**Exercise objective**
The word "sendOwn" marks the lines to copy; find all of them in the entries below.

• • • • •

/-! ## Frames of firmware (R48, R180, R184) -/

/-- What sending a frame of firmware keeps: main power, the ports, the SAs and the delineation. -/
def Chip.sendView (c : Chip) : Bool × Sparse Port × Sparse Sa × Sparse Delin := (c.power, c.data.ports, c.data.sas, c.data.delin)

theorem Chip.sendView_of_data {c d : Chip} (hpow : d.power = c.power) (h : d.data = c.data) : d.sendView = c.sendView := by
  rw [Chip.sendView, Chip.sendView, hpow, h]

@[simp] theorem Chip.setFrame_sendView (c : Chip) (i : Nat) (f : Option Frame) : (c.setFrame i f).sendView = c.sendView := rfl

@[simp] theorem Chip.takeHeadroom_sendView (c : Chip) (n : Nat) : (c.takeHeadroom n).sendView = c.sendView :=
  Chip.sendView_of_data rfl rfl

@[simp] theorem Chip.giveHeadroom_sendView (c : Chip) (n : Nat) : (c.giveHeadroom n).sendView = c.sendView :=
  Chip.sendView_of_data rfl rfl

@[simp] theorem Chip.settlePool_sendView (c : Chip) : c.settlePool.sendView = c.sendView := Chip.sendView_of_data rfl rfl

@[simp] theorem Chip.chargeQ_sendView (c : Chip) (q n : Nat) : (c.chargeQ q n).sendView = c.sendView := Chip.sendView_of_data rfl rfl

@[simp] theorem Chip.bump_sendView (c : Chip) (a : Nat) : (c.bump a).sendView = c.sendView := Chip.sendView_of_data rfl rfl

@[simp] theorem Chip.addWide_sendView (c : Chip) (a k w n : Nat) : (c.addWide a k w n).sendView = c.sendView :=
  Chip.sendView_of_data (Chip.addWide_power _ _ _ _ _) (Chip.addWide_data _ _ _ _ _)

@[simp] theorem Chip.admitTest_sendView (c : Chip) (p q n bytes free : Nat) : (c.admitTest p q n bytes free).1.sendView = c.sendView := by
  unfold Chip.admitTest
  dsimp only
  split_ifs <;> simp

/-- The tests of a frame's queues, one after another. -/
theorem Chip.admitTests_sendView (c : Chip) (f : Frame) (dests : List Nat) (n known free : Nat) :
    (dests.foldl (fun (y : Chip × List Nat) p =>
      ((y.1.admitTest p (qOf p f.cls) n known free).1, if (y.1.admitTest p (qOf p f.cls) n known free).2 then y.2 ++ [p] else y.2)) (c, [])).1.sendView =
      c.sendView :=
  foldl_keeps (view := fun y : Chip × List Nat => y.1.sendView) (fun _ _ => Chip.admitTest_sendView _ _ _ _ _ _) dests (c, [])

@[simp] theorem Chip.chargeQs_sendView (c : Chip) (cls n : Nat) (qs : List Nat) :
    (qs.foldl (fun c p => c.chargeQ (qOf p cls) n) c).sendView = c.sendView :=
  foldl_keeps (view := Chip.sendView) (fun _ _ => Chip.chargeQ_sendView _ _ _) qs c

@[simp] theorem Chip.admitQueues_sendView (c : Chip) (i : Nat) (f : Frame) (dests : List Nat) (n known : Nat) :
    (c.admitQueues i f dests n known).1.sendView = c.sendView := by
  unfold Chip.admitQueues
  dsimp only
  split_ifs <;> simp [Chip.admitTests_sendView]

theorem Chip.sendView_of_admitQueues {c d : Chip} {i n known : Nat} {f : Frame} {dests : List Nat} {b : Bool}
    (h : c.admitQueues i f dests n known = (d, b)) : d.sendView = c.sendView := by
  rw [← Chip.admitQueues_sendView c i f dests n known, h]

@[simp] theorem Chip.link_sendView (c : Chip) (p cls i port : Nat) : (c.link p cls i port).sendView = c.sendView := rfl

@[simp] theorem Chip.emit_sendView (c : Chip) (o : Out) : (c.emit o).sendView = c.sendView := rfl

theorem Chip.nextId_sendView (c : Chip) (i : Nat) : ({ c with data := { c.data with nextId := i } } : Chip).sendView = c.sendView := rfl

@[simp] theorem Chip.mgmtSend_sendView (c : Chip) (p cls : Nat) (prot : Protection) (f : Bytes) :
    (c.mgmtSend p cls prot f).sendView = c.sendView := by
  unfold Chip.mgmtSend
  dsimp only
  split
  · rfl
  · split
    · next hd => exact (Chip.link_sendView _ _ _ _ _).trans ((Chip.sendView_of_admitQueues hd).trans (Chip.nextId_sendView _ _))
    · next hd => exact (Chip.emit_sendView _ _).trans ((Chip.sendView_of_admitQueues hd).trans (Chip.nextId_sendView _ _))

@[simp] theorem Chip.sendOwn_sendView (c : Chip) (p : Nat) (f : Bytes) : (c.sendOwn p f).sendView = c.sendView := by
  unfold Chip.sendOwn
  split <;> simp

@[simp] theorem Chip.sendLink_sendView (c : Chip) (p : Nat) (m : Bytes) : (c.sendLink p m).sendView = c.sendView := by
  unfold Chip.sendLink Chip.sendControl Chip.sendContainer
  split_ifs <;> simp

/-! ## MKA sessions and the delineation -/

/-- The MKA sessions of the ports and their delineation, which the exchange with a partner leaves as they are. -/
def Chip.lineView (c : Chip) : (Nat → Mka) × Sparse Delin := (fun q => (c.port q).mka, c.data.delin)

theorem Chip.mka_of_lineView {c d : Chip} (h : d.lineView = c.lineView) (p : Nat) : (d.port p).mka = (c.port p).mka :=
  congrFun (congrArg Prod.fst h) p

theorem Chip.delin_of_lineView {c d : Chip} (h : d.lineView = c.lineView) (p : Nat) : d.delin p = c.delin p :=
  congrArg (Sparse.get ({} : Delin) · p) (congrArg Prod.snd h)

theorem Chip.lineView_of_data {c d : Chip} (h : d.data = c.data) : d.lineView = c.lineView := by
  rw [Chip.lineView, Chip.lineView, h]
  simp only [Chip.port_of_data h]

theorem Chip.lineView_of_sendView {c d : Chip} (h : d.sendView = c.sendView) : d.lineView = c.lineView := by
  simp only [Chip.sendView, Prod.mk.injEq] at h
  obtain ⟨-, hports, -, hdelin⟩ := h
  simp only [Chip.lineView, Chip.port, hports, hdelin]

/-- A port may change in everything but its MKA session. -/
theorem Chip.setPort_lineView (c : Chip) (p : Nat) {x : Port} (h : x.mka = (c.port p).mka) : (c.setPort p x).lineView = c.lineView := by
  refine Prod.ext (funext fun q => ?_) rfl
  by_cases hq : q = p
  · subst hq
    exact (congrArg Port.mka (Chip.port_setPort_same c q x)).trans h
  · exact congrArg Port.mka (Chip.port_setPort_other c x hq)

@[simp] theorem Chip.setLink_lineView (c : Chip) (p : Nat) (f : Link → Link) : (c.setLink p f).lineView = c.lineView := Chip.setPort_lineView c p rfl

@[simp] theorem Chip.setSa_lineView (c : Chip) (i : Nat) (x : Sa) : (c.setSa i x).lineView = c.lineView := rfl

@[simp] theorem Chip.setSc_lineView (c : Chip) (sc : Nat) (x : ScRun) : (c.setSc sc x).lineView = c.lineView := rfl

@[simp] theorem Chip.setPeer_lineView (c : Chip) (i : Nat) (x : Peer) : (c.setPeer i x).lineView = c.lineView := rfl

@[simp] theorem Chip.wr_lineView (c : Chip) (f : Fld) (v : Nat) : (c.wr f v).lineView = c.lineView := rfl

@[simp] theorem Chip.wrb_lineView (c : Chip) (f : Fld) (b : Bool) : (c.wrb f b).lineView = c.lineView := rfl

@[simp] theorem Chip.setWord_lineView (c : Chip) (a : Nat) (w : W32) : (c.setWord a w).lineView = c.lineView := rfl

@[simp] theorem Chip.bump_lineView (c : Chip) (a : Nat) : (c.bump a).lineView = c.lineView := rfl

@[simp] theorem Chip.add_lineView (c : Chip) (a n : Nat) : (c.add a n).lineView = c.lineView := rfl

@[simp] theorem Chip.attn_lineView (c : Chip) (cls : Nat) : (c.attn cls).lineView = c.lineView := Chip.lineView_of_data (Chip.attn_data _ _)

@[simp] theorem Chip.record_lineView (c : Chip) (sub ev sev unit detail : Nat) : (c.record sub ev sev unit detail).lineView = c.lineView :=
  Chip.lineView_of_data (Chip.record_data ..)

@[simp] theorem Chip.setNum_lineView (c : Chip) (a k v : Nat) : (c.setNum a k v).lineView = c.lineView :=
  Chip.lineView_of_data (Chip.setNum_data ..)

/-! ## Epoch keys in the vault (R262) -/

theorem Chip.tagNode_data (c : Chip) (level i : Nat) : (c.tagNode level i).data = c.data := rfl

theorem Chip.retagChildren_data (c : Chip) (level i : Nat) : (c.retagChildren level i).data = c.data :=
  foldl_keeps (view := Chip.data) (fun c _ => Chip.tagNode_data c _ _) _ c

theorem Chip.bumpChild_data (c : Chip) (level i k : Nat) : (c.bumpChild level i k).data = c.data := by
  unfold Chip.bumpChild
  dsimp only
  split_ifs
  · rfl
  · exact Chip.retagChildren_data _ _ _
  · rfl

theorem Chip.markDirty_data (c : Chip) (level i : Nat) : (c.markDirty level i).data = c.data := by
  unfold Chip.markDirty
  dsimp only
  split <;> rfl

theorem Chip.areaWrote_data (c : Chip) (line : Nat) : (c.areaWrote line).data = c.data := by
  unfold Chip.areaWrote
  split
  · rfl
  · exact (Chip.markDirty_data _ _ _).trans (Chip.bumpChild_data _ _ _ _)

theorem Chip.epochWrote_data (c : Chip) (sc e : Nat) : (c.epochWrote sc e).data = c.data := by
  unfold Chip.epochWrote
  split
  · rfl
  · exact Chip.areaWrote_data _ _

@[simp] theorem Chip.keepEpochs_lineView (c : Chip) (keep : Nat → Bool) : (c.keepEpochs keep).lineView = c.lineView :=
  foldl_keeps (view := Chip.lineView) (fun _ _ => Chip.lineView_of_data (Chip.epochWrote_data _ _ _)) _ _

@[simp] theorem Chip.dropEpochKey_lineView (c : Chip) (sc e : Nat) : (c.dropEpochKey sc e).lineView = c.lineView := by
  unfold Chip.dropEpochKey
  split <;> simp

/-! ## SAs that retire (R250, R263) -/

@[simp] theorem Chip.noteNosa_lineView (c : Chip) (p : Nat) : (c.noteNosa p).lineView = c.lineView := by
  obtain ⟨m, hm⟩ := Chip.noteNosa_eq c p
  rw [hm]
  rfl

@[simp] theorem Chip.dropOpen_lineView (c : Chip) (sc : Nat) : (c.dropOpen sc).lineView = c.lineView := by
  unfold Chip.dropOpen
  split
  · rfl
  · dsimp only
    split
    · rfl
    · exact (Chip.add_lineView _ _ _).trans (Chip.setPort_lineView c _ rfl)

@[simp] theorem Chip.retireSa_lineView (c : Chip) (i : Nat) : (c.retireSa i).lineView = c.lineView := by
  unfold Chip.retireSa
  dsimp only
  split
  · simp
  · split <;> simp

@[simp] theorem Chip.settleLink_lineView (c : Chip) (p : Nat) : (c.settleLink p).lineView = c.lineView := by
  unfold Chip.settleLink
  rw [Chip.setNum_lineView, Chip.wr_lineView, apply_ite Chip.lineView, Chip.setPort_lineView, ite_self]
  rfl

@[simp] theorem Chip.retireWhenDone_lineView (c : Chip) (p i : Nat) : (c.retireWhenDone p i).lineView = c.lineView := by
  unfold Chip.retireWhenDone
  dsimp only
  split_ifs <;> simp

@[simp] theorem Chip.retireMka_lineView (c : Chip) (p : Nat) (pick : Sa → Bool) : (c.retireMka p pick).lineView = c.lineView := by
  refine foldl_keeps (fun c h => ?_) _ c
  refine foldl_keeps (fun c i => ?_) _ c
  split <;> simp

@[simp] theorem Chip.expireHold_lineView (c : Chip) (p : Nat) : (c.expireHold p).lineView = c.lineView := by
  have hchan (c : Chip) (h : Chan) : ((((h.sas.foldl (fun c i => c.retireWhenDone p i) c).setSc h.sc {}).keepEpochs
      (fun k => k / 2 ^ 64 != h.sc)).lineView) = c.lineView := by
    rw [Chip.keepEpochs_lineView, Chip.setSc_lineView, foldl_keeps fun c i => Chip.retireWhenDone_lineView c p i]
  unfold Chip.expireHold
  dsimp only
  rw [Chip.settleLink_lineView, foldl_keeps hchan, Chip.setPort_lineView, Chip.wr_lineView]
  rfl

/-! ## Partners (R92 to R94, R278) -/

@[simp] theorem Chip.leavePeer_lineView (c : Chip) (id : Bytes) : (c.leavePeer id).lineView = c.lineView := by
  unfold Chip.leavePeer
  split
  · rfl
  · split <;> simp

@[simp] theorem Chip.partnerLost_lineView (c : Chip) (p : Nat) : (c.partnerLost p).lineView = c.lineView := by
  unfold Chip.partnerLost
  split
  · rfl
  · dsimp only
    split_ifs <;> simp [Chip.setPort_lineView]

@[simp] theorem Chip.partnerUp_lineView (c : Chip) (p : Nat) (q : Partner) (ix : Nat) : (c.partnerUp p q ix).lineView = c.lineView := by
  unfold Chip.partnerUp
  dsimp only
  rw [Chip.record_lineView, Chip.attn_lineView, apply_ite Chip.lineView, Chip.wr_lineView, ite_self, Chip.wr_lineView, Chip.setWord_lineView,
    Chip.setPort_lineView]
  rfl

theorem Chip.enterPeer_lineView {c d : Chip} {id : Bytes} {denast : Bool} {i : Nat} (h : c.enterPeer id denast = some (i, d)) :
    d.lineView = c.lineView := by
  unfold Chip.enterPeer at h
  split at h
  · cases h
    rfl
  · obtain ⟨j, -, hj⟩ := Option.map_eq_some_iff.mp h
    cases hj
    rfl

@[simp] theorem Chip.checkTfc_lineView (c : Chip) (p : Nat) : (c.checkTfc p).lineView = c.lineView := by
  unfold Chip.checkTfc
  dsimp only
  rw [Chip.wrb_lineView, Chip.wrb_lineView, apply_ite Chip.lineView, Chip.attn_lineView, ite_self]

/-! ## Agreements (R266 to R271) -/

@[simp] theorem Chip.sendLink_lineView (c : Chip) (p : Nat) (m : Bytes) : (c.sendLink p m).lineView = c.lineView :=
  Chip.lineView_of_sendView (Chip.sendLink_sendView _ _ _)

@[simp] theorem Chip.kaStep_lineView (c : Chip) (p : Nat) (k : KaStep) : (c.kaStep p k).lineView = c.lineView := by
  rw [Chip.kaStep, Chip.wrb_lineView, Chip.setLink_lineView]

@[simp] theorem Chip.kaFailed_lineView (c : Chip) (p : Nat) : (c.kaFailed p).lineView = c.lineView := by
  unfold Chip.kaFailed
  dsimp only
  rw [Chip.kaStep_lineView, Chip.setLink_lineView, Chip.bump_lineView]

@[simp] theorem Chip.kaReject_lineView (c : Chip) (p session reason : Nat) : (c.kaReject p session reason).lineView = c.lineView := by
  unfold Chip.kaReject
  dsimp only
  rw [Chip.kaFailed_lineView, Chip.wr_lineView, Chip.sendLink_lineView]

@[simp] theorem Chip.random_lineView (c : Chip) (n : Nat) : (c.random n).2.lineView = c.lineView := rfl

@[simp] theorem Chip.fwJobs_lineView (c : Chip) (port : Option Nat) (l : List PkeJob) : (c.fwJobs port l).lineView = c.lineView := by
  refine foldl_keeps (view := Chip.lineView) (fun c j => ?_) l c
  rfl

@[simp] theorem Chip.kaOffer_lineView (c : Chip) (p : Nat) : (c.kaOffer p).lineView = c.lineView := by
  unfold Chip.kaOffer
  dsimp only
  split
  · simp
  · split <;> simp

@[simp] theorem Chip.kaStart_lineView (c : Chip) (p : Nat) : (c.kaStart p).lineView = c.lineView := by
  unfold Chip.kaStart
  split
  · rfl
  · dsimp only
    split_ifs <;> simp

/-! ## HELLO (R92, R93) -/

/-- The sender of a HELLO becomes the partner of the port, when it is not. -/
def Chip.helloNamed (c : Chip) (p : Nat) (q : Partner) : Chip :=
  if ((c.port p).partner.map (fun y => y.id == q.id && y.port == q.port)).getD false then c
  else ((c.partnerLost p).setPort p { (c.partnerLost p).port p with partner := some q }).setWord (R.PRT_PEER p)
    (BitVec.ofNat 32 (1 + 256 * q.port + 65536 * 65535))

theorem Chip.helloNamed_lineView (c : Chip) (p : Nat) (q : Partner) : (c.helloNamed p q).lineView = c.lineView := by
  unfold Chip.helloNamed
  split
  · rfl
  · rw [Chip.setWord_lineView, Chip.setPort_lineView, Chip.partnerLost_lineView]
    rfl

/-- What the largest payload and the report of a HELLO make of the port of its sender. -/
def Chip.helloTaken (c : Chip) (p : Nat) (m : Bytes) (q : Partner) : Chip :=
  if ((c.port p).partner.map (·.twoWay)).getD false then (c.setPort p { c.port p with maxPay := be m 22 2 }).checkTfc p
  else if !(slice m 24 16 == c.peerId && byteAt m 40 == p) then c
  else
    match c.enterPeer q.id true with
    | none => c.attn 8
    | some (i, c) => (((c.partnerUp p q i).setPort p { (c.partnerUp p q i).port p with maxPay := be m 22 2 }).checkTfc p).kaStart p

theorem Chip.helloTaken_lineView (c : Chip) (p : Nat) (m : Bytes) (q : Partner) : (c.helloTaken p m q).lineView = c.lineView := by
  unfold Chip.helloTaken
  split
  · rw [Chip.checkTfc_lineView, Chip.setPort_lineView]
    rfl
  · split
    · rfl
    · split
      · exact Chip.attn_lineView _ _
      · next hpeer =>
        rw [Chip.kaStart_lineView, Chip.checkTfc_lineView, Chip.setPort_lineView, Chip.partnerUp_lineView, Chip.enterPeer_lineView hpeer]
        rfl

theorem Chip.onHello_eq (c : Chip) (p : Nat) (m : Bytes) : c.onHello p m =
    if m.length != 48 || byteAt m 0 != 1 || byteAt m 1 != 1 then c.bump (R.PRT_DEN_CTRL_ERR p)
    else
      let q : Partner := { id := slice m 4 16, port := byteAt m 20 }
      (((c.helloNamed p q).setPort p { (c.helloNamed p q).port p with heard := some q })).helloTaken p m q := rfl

• • • • •

**Expected answer**
@[simp] theorem Chip.sendOwn_sendView (c : Chip) (p : Nat) (f : Bytes) : (c.sendOwn p f).sendView = c.sendView := by
  unfold Chip.sendOwn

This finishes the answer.